Looking awesome, some of the best 50/50 shots i have seen.


----------



## jedi-knight83 (Aug 11, 2006)

just realised you also used the new polish on this. is the FA as easy to finish with as the FF or does it leave hologramming and maring if your not carefull with a need to finish with 85rd?

for me the beauty of 106FF was its correction ability mixed with how easy it was to finish with.

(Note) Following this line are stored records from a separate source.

-- ==== Sys2Proof/Decode.lean ====
section
/-! DEFINITION. The command that a word spells by the bits of spec/opcode_table.json. -/

namespace Sys2Proof

/-- The command of a word. No row of the table gives any bits, so no word spells a command (assumption 2). -/
def decodeTableWord (_nbits _w : Nat) : Option Instr := none

end Sys2Proof
end

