/-- The debounce state of one breaker line; `level` is absent until established (R11). -/
structure Breaker where
  level : Option BreakerLevel
  run   : Nat
  deriving DecidableEq, Repr

/-! ### Feed trackers (chapter 2) -/

/-- The feed states (R22), in the order of their codes (R190). -/
inductive FeedState
  | noLine
  | acquiring
  | tracking
  | lost
  deriving DecidableEq, Repr

/-- How an open cycle began (R19, R20, R30). -/
inductive CycleStart
  | reset
  | crossing
  | synthetic
  deriving DecidableEq, Repr

/-- The open cycle of a feed (chapter 2, table of the tracker's state). -/
structure OpenCycle where
  n     : Nat
  sv    : Nat
  clip  : Bool
  began : CycleStart
  deriving DecidableEq, Repr

/-- The window in progress of a feed (R25), with the skip mark of R26. -/
structure OpenWindow where
  count : Nat
  sv    : Nat
  total : Nat
  clip  : Bool
  synthetic : Bool
  skip  : Bool
  deriving DecidableEq, Repr

/-- A feed cycle result (R21). -/
structure FeedCycle where
  vcV : Nat
  n   : Nat
  clip : Bool
  synthetic : Bool
  deriving DecidableEq, Repr

/-- A feed window result (R25). -/
structure FeedWindow where
  vcV : Nat
  total  : Nat
  length : Nat
  clip : Bool
  synthetic : Bool
  deriving DecidableEq, Repr

/-- A frequency result (R27). -/
structure Frequency where
  mHz : Nat
  divider : Nat
  stamp : Timestamp
  deriving DecidableEq, Repr

/-- How a cycle was closed (R19, R20). -/
inductive CloseKind
  | crossing
  | synthetic
  deriving DecidableEq, Repr

/-- What the tracker directs for the closed cycle (R43). -/
inductive WindowDirection
  | add
  | addAndClose
  | leaveOut
  deriving DecidableEq, Repr

/-- The tracker's notice of a close, handed to the meters (R21 stage 3, R31). -/
structure CloseNotice where
  kind   : CloseKind
  n      : Nat
  window : WindowDirection
  deriving DecidableEq, Repr

/-- What the tracker hands on for the arrival in hand (R23, R24, R31): the close, the state left at a change of feed state, and
whether the change is one into or out of TRACKING; empty between commands. -/
structure Notice where
  close : Option CloseNotice
  left : Option FeedState
  enteredTracking : Bool
  leftTracking : Bool
  deriving DecidableEq, Repr

/-- A Feed Tracker (chapter 2). -/
structure Tracker where
  state : FeedState
  armed : Bool
  prevV : Int
  cyc   : OpenCycle
  phase : Nat
  tp    : Nat
  lastCrossing : Option (BitVec 40)
  acquired : Nat
  win   : OpenWindow
  anchor : Option (BitVec 40)
  inRange : Nat
  cycleResult  : Option FeedCycle
  windowResult : Option FeedWindow
  frequency    : Option Frequency
  notice : Notice
  deriving DecidableEq, Repr

/-! ### Outlet meters and energy (chapters 3 and 4) -/

/-- A cycle result (R40). -/
structure CycleResult where
  pmW  : Int
  imA  : Nat
  smVA : Nat
  pf   : Int
  n    : Nat
  clip : Bool
  noLoad : Bool
  synthetic : Bool
  stamp : Timestamp
  deriving DecidableEq, Repr

/-- A window result (R44). -/
structure WindowResult where
  pmW  : Int
  imA  : Nat
  smVA : Nat
  pf   : Int
  total  : Nat
  length : Nat
  clip : Bool
  noLoad : Bool
  synthetic : Bool
  stamp : Timestamp
  deriving DecidableEq, Repr

/-- An Outlet Meter less its energy registers (chapter 3). `waiting` is the membership WAITING. -/
structure Meter where
  sp   : Int
  si   : Nat
  clip : Bool
  skip : Bool
  wsp  : Int
  wsi  : Nat
  wclip : Bool
  waiting : Bool
  cycleResult  : Option CycleResult
  windowResult : Option WindowResult
  remembered : Nat
  deriving DecidableEq, Repr

/-- The four energy registers of an outlet (R55). -/
structure Energy where
  importWh  : Nat
  importRem : Nat
  exportWh  : Nat
  exportRem : Nat
  deriving DecidableEq, Repr

/-- A filled snapshot bank (R62). -/
structure Bank where
  sequence : BitVec 16
  stamp    : Timestamp
  copies   : Vector Energy 24
  deriving DecidableEq, Repr

/-- An Energy Snapshot Bank with its link's sequence counter (R62, R66). -/
structure BankPort where
  bank    : Option Bank
  counter : BitVec 16
  deriving DecidableEq, Repr

/-! ### Action queue (chapter 5) -/

/-- The kinds of an entry (R72), in the order of their codes. -/
inductive Kind
  | opening
  | closing
  | cycle
  deriving DecidableEq, Repr

/-- The origins of an entry (R71), in the order of their codes from 1. -/
inductive Origin
  | linkA
  | linkB
  | monitor
  | restore
  deriving DecidableEq, Repr

/-- The phases of an entry (section 5.4), in the order of their codes. -/
inductive Phase
  | queued
  | opening
  | offHold
  | waitAdmit
  | closing
  deriving DecidableEq, Repr

/-- The results of an entry (R81), in the order of their codes. -/
inductive ActionResult
  | done
  | failed
  | cancelled
  | superseded
  | preempted
  | cut
  deriving DecidableEq, Repr

/-- The result details of ACTION_ENDED (R81, R190), in the order of their codes. -/
inductive ResultDetail
  | none
  | noPulse
  | unverified
  | stuckOpen
  | stuckClosed
  deriving DecidableEq, Repr

/-- An Action Queue entry (section 5.2). `offTime` is 0 where the kind has none; `begun` is R76's. -/
structure Entry where
  id      : Byte
  outlet  : Outlet
  kind    : Kind
  origin  : Origin
  sweep   : Bool
  tag     : Option Byte
  offTime : Nat
  phase   : Phase
  offHold : Nat
  preempt : Bool
  begun   : Bool
  deriving DecidableEq, Repr

/-! ### Close sequencer (chapter 6) -/

/-- Why the head of a waiting line is not admitted (R97), in the order of the codes. -/
inductive BlockReason
  | none
  | state
  | inProgress
  | stagger
  | headroom
  deriving DecidableEq, Repr

/-- A Close Sequencer (chapter 6). -/
structure Sequencer where
  line : List Byte
  inProgress : Option Byte
  pulseMark : Bool
  stagger : Nat
  reason : BlockReason
  deriving DecidableEq, Repr

/-! ### Relay driver (chapter 7) -/

/-- The driver states, in the order of their codes. -/
inductive DriverState
  | idle
  | waitPhase
  | waitSlot
  | pulse
  | verify
  | faulted
  deriving DecidableEq, Repr

/-- The contact states, in the order of their codes. -/
inductive Contact
  | opened
  | closed
  | unknown
  deriving DecidableEq, Repr

/-- A relay fault (R118). -/
inductive RelayFault
  | stuckOpen
  | stuckClosed
  deriving DecidableEq, Repr

/-- The direction of a step. -/
inductive Direction
  | close
  | opening
  deriving DecidableEq, Repr

/-- The modes of an urgent open (section 7.6). -/
inductive UrgentMode
  | openNow
  | openSync
  deriving DecidableEq, Repr

/-- The source of a step (chapter 7, "Step in hand"). -/
inductive StepSource
  | entry
  | urgent (mode : UrgentMode)
  deriving DecidableEq, Repr

/-- A step in hand. `feedLeft` records that the step feed left TRACKING since the pulse started (R113). -/
structure Step where
  direction : Direction
  source : StepSource
  feed  : Feed
  sync  : Bool
  delay : Nat
  pulse : Nat
  retry : Nat
  metRising  : Bool
  metFalling : Bool
  feedLeft : Bool
  deriving DecidableEq, Repr

/-- What the driver does with the two coil pins of its outlet (R113). -/
inductive Coil
  | released
  | set
  | reset
  deriving DecidableEq, Repr

/-- A Relay Driver (chapter 7). `waitingUrgent` is the urgent open that waits for a close pulse's end (R120). -/
structure Driver where
  state   : DriverState
  contact : Contact
  fault   : Option RelayFault
  step    : Option Step
  pulseCount : Nat
  skip    : Nat
  observe : Nat
  activeSeen : Bool
  coil    : Coil
  waitingUrgent : Option UrgentMode
  deriving DecidableEq, Repr

/-! ### Branch protection (chapter 8) -/

/-- The branch states, in the order of their codes. -/
inductive BranchState
  | normal
  | shed
  | restartWait
  | restoring
  deriving DecidableEq, Repr

/-- The causes, in the order of their codes. -/
inductive Cause
  | overcurrent
  | breaker
  | manual
  deriving DecidableEq, Repr

/-- A Branch Protection block (chapter 8). -/
structure Protection where
  state : BranchState
  overcurrent : Bool
  breaker : Bool
  manual  : Bool
  sum     : Option Nat
  overRun : Nat
  victims : Vector Bool 24
  restartCount : Nat
  restartTimer : Nat
  manualMark : Bool
  exhaustedMark : Bool
  deriving DecidableEq, Repr

/-! ### Hang monitor (chapter 9) -/

/-- The monitor states, in the order of their codes. -/
inductive MonitorState
  | off
  | idle
  | watching
  | suspect
  | expired
  | reported
  | grace
  | gaveUp
  deriving DecidableEq, Repr

/-- A Hang Monitor (chapter 9). `spread` is the minimum and maximum, absent while `evidence` is 0. -/
structure Monitor where
  state : MonitorState
  silence : Nat
  retries : Nat
  evidence : Nat
  spread : Option (Int × Int)
  placementPending : Bool
  activeMark : Bool
  grace : Nat
  deriving DecidableEq, Repr

/-! ### Sweeps (chapter 10) -/

/-- The direction of a sweep. -/
inductive SweepDirection
  | up
  | down
  deriving DecidableEq, Repr

/-- The metrics of R158, in the order of their codes. -/
inductive Metric
  | contact
  | cycleImA
  | windowImA
  | windowPmW
  | monitorState
  | branch
  | heldBy
  deriving DecidableEq, Repr

/-- The relations of R158, in the order of their codes. -/
inductive Relation
  | eq
  | ne
  | lt
  | ge
  deriving DecidableEq, Repr

/-- The sweep actions of R159, in the order of their codes. -/
inductive SweepAction
  | none
  | opening
  | closing
  | cycle
  | hold
  | release
  | heartbeat
  deriving DecidableEq, Repr

/-- The stop modes. -/
inductive StopMode
  | all
  | first
  deriving DecidableEq, Repr

/-- The stop reasons. -/
inductive StopReason
  | countDone
  | firstMatch
  | aborted
  deriving DecidableEq, Repr

/-- A sweep context (chapter 10). -/
structure SweepContext where
  start : Outlet
  direction : SweepDirection
  metric : Metric
  relation : Relation
  value : Int
  action : SweepAction
  offTime : Nat
  stop : StopMode
  clamped : Bool
  cursor : Outlet
  remaining : Nat
  matched : Nat
  accepted : Nat
  refused : Nat
  last : Option Outlet
  suspended : Bool
  deriving DecidableEq, Repr

/-- A sweep's result record (R161). -/
structure SweepResult where
  matched : Nat
  accepted : Nat
  refused : Nat
  last : Option Outlet
  reason : StopReason
  matchFlag : Bool
  clamped : Bool
  deriving DecidableEq, Repr

/-- A Sweep Engine (chapter 10). -/
structure SweepEngine where
  context : Option SweepContext
  last : Option SweepResult
  deriving DecidableEq, Repr

/-! ### Events (R173, R188) -/

/-- The presence states, in the order of their codes. -/
inductive Presence
  | absent
  | present
  | degraded
  deriving DecidableEq, Repr

/-- How OUTLET_SWITCHED's contact state was set (R116). -/
inductive HowSet
  | verified
  | unverified
  | discovered
  | reread
  deriving DecidableEq, Repr

/-- The reason of HANG_DETECTED (R147, R148). -/
inductive HangReason
  | report
  | held (by_ : Link)
  | cycle (id : Byte)
  deriving DecidableEq, Repr

/-- The origin in a restoration event. -/
inductive RestoreOrigin
  | auto
  | cleared
  | restored
  deriving DecidableEq, Repr

/-- Why a hold lapsed (R91). -/
inductive LapseCause
  | absent
  | degraded
  | linkReset
  deriving DecidableEq, Repr

/-- The kinds of event with their subject and detail (R188), in the order of their codes. -/
inductive EventBody
  | outletSwitched (k : Outlet) (contact : Contact) (how : HowSet)
  | actionEnded (k : Outlet) (id : Byte) (kind : Kind) (result : ActionResult) (detail : ResultDetail)
  | relayFault (k : Outlet) (fault : RelayFault) (skipped : Bool)
  | outletTrip (k : Outlet) (imA level : Nat)
  | branchShed (b : Branch) (cause : Cause) (left : BranchState) (victims : Vector Bool 24)
  | branchRestoreBegin (b : Branch) (victims : Vector Bool 24) (count : Nat) (origin : RestoreOrigin)
  | branchNormal (b : Branch) (origin : RestoreOrigin)
  | restartExhausted (b : Branch) (count : Nat)
  | restoreSkipped (k : Outlet) (b : Branch) (holder : Option Link)
  | hangDetected (k : Outlet) (reason : HangReason) (retries silence evidence : Nat) (spread : Option (Int × Int))
  | hangActive (k : Outlet) (silence evidence : Nat) (spread : Option (Int × Int))
  | hangGaveUp (k : Outlet) (retries silence evidence : Nat) (spread : Option (Int × Int))
  | feedState (f : Feed) (entered left : FeedState)
  | peerLink (x : Link) (entered left : Presence)
  | holdLapsed (x : Link) (outlets : Vector Bool 24) (cause : LapseCause)
  | configChanged (id index : Byte) (writer : Link) (value : Int)
  deriving DecidableEq, Repr

/-- The origin, sweep mark and tag an event carries where its kind has them (R173). -/
structure EventOrigin where
  origin : Option Origin
  sweep  : Bool
  tag    : Option Byte
  deriving DecidableEq, Repr

/-- An event entry (R173). -/
structure Event where
  body   : EventBody
  source : EventOrigin
  stamp  : Timestamp
  deriving DecidableEq, Repr

/-! ### Link ports (chapter 11) -/

/-- The transaction states of a port. -/
inductive Transaction
  | none
  | write
  | refusing
  | read
  deriving DecidableEq, Repr

/-- The statuses of a response (R190). -/
inductive Status
  | ok
  | clamped
  | joined
  | already
  | pending
  | idle
  | badFrame
  | badCommand
  | badLength
  | badValue
  | busyOutlet
  | held
  | faulted
  | shed
  | queueFull
  | causeActive
  | noSnapshot
  | sweepActive
  | mapBusy
  | notShed
  | noSweep
  deriving DecidableEq, Repr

thanks in advance and good job again!


----------



## Porta (Jan 3, 2007)

jedi-knight83 said:


> just realised you also used the new polish on this. is the FA as easy to finish with as the FF or does it leave hologramming and maring if your not carefull with a need to finish with 85rd?
> 
> for me the beauty of 106FF was its correction ability mixed with how easy it was to finish with.
> 
> thanks in advance and good job again!


PO106FA is a upgraded version of the PO106FF. Same same but better :thumb:


----------



## ChrisGT (Feb 25, 2006)

stunning finish tim, deep, glossy and wet


----------



## murf52 (Apr 23, 2006)

:doublesho wow what a result there tim great 50/50 shots excellent finish:thumb:


----------



## dubbers (Apr 3, 2006)

Nice results Tim - Love the 50/50 shots.:buffer:


----------



## drnh (Jun 2, 2006)

**** ****** ***** ***** almighty!!!!

That looks the ****in dogs danglies Tim

I`m sure i`ll notice that round near us mate all covered in flies lol

Brilliant job mate

Daz


----------



## matt (Jun 29, 2006)

Quality work and quality photo's documenting the job. 

Well Done Fellas!! 

Matt :thumb:


----------



## Tyler Owen (Apr 30, 2006)

* Hmmm tries to think of a Superlatiive that hasn't been used already ..... Nope can't be done*

Top Work guys 

Very Very Impressed


----------



## mr_santiago (Apr 9, 2007)

Superb transformation .... respect...:thumb:


----------



## Epoch (Jul 30, 2006)

With 50/50 as clear as that you should have left bits masked up as decals would have ben cool.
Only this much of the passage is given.